/-- LQREP (R205). -/
def lqrepBody (sf : Fmt) (sat : Bool) (d : VReg) (a : VOp) (l : Word) (s : State) : Except Stop State := do
  let (v, t) ← s.readVOp a
  let xs := latBlock sf l v
  let m := s.readM (latMR l)
  let old := s.readV d
  let rs := (groupOf l old).mapIdx (fun p w => (w, lqrepPoint (fpDecode .bf16 (latX l)) xs m p w))
  let ws := rs.map (fun r => match r.2 with | some q => q.word | none => r.1)
  let fl := rs.foldl (fun f r => match r.2 with | some q => f ||| q.flags sat | none => f) (0 : Flags)
  pure ((t.writeV d (putGroup old l ws)).orFlags fl)

/-- A bit for each point that a condition holds of. -/
def pointBits (c : PointRes → Bool) (rs : List PointRes) : Nat := packElems 1 (rs.map (fun r => if c r then 1 else 0))

/-- LSTAT (R206). -/
def lstatBody (sf : Fmt) (d : SReg) (a : VOp) (l : Word) (s : State) : Except Stop State := do
  let (v, t) ← s.readVOp a
  let rs := blockPoints sf l v
  pure (t.writeS d (BitVec.ofNat 64 ((rs.filter (·.overflow)).length * 2 ^ 48 + pointBits (·.invalid) rs * 2 ^ 32
    + pointBits (·.inexact) rs * 2 ^ 16 + pointBits (·.overflow) rs)))

/-! Draws and scale entries. -/

/-- RNGSEED (R207). -/
def rngseedBody (b : Word) (s : State) : State := s.setImg { s.img with seed := b, ctr := 0 }

/-- RNGGET (R208). -/
def rnggetBody (f : Fmt) (d : VOp) (c : MReg) (s : State) : Except Stop State := do
  let t ← fillBody f .rne d c (fun i => (((srg s.img.seed s.img.ctr i) >>> (64 - f.width)).toNat, 0)) s
  pure t.takeDraw

/-- SCPUSH (R209). -/
def scpushBody (a : VOp) (b : Word) (s : State) : Except Stop State := do
  let (v, t) ← s.readVOp a
  t.scaleFill (v.extractLsb' (256 * (b.extractLsb' 0 4).toNat) 256)

/-- SCPOP (R209). -/
def scpopBody (d : VReg) (b : Word) (s : State) : Except Stop State := do
  let (e, t) ← s.scaleTake
  let n := 256 * (b.extractLsb' 0 4).toNat
  pure (t.writeV d ((s.readV d &&& ~~~((BitVec.allOnes 256).setWidth 4096 <<< n)) ||| ((e.setWidth 4096) <<< n)))

/-! Meanings. -/

/-- QCVT (R196, R197). -/
def execQcvt (g : Guard) (f sf : Fmt) (rm : Rm) (d a : VOp) (b : BitVec 2) (s : State) : Out :=
  perform unitVU g 8 (qcvtBody f sf rm d a b) s

/-- QDCVT (R198). -/
def execQdcvt (g : Guard) (f sf : Fmt) (rm : Rm) (sat : Bool) (d a : VOp) (b : BitVec 1) (s : State) : Out :=
  perform unitVU g 8 (qdcvtBody f sf rm sat d a b) s

/-- LQ (R203). -/
def execLq (g : Guard) (_f sf : Fmt) (sat : Bool) (d : VReg) (a : VOp) (b : SReg) (s : State) : Out :=
  perform unitVU g 8 (fun s => lqBody sf sat d a (s.readS b) s) s

/-- LQ (R203), literal form. -/
def execLqLit (g : Guard) (_f sf : Fmt) (sat : Bool) (d : VReg) (a : VOp) (lit : BitVec 32) (s : State) : Out :=
  perform unitVU g 12 (lqBody sf sat d a (zextLit lit)) s

/-- LDQ (R204). -/
def execLdq (g : Guard) (f _sf : Fmt) (rm : Rm) (sat : Bool) (d : VReg) (a : VOp) (b : SReg) (s : State) : Out :=
  perform unitVU g 8 (fun s => ldqBody f rm sat d a (s.readS b) s) s

/-- LDQ (R204), literal form. -/
def execLdqLit (g : Guard) (f _sf : Fmt) (rm : Rm) (sat : Bool) (d : VReg) (a : VOp) (lit : BitVec 32) (s : State) : Out :=
  perform unitVU g 12 (ldqBody f rm sat d a (zextLit lit)) s

/-- LQREP (R205). -/
def execLqrep (g : Guard) (_f sf : Fmt) (sat : Bool) (d : VReg) (a : VOp) (b : SReg) (s : State) : Out :=
  perform unitVU g 8 (fun s => lqrepBody sf sat d a (s.readS b) s) s

/-- LQREP (R205), literal form. -/
def execLqrepLit (g : Guard) (_f sf : Fmt) (sat : Bool) (d : VReg) (a : VOp) (lit : BitVec 32) (s : State) : Out :=
  perform unitVU g 12 (lqrepBody sf sat d a (zextLit lit)) s

/-- LSTAT (R206). -/
def execLstat (g : Guard) (_f sf : Fmt) (d : SReg) (a : VOp) (b : SReg) (s : State) : Out :=
  perform unitVU g 8 (fun s => lstatBody sf d a (s.readS b) s) s

/-- LSTAT (R206), literal form. -/
def execLstatLit (g : Guard) (_f sf : Fmt) (d : SReg) (a : VOp) (lit : BitVec 32) (s : State) : Out :=
  perform unitVU g 12 (lstatBody sf d a (zextLit lit)) s

/-- RNGSEED (R207): performed by the SQ. -/
def execRngseed (g : Guard) (b : SReg) (s : State) : Out := performPure g 8 (fun s => rngseedBody (s.readS b) s) s

/-- RNGSEED, literal form (R207). -/
def execRngseedLit (g : Guard) (lit : BitVec 32) (s : State) : Out := performPure g 12 (rngseedBody (zextLit lit)) s

/-- RNGGET (R208). -/
def execRngget (g : Guard) (f : Fmt) (d : VOp) (c : MReg) (s : State) : Out :=
  perform unitVU g 8 (rnggetBody f d c) s

/-- SCPUSH (R209). -/
def execScpush (g : Guard) (a : VOp) (b : SReg) (s : State) : Out :=
  perform unitVU g 8 (fun s => scpushBody a (s.readS b) s) s

/-- SCPUSH (R209), literal form. -/
def execScpushLit (g : Guard) (a : VOp) (lit : BitVec 32) (s : State) : Out :=
  perform unitVU g 12 (scpushBody a (zextLit lit)) s

/-- SCPOP (R209). -/
def execScpop (g : Guard) (d : VReg) (b : SReg) (s : State) : Out :=
  perform unitVU g 8 (fun s => scpopBody d (s.readS b) s) s

/-- SCPOP (R209), literal form. -/
def execScpopLit (g : Guard) (d : VReg) (lit : BitVec 32) (s : State) : Out :=
  perform unitVU g 12 (scpopBody d (zextLit lit)) s

end Sys2Proof.Machine
end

- **Work order**
In the listing above, find the line with "perform unitVU g 8 (fun s => lqrepBody" and the line with "def execScpushLit (g", then print exactly those lines and every line between them.

- **Your solution**
  perform unitVU g 8 (fun s => lqrepBody sf sat d a (s.readS b) s) s

/-- LQREP (R205), literal form. -/
def execLqrepLit (g : Guard) (_f sf : Fmt) (sat : Bool) (d : VReg) (a : VOp) (lit : BitVec 32) (s : State) : Out :=
  perform unitVU g 12 (lqrepBody sf sat d a (zextLit lit)) s

/-- LSTAT (R206). -/
def execLstat (g : Guard) (_f sf : Fmt) (d : SReg) (a : VOp) (b : SReg) (s : State) : Out :=
  perform unitVU g 8 (fun s => lstatBody sf d a (s.readS b) s) s

/-- LSTAT (R206), literal form. -/
def execLstatLit (g : Guard) (_f sf : Fmt) (d : SReg) (a : VOp) (lit : BitVec 32) (s : State) : Out :=
  perform unitVU g 12 (lstatBody sf d a (zextLit lit)) s

/-- RNGSEED (R207): performed by the SQ. -/
def execRngseed (g : Guard) (b : SReg) (s : State) : Out := performPure g 8 (fun s => rngseedBody (s.readS b) s) s

/-- RNGSEED, literal form (R207). -/
def execRngseedLit (g : Guard) (lit : BitVec 32) (s : State) : Out := performPure g 12 (rngseedBody (zextLit lit)) s

/-- RNGGET (R208). -/
def execRngget (g : Guard) (f : Fmt) (d : VOp) (c : MReg) (s : State) : Out :=
  perform unitVU g 8 (rnggetBody f d c) s

/-- SCPUSH (R209). -/
def execScpush (g : Guard) (a : VOp) (b : SReg) (s : State) : Out :=
  perform unitVU g 8 (fun s => scpushBody a (s.readS b) s) s

/-- SCPUSH (R209), literal form. -/
def execScpushLit (g : Guard) (a : VOp) (lit : BitVec 32) (s : State) : Out :=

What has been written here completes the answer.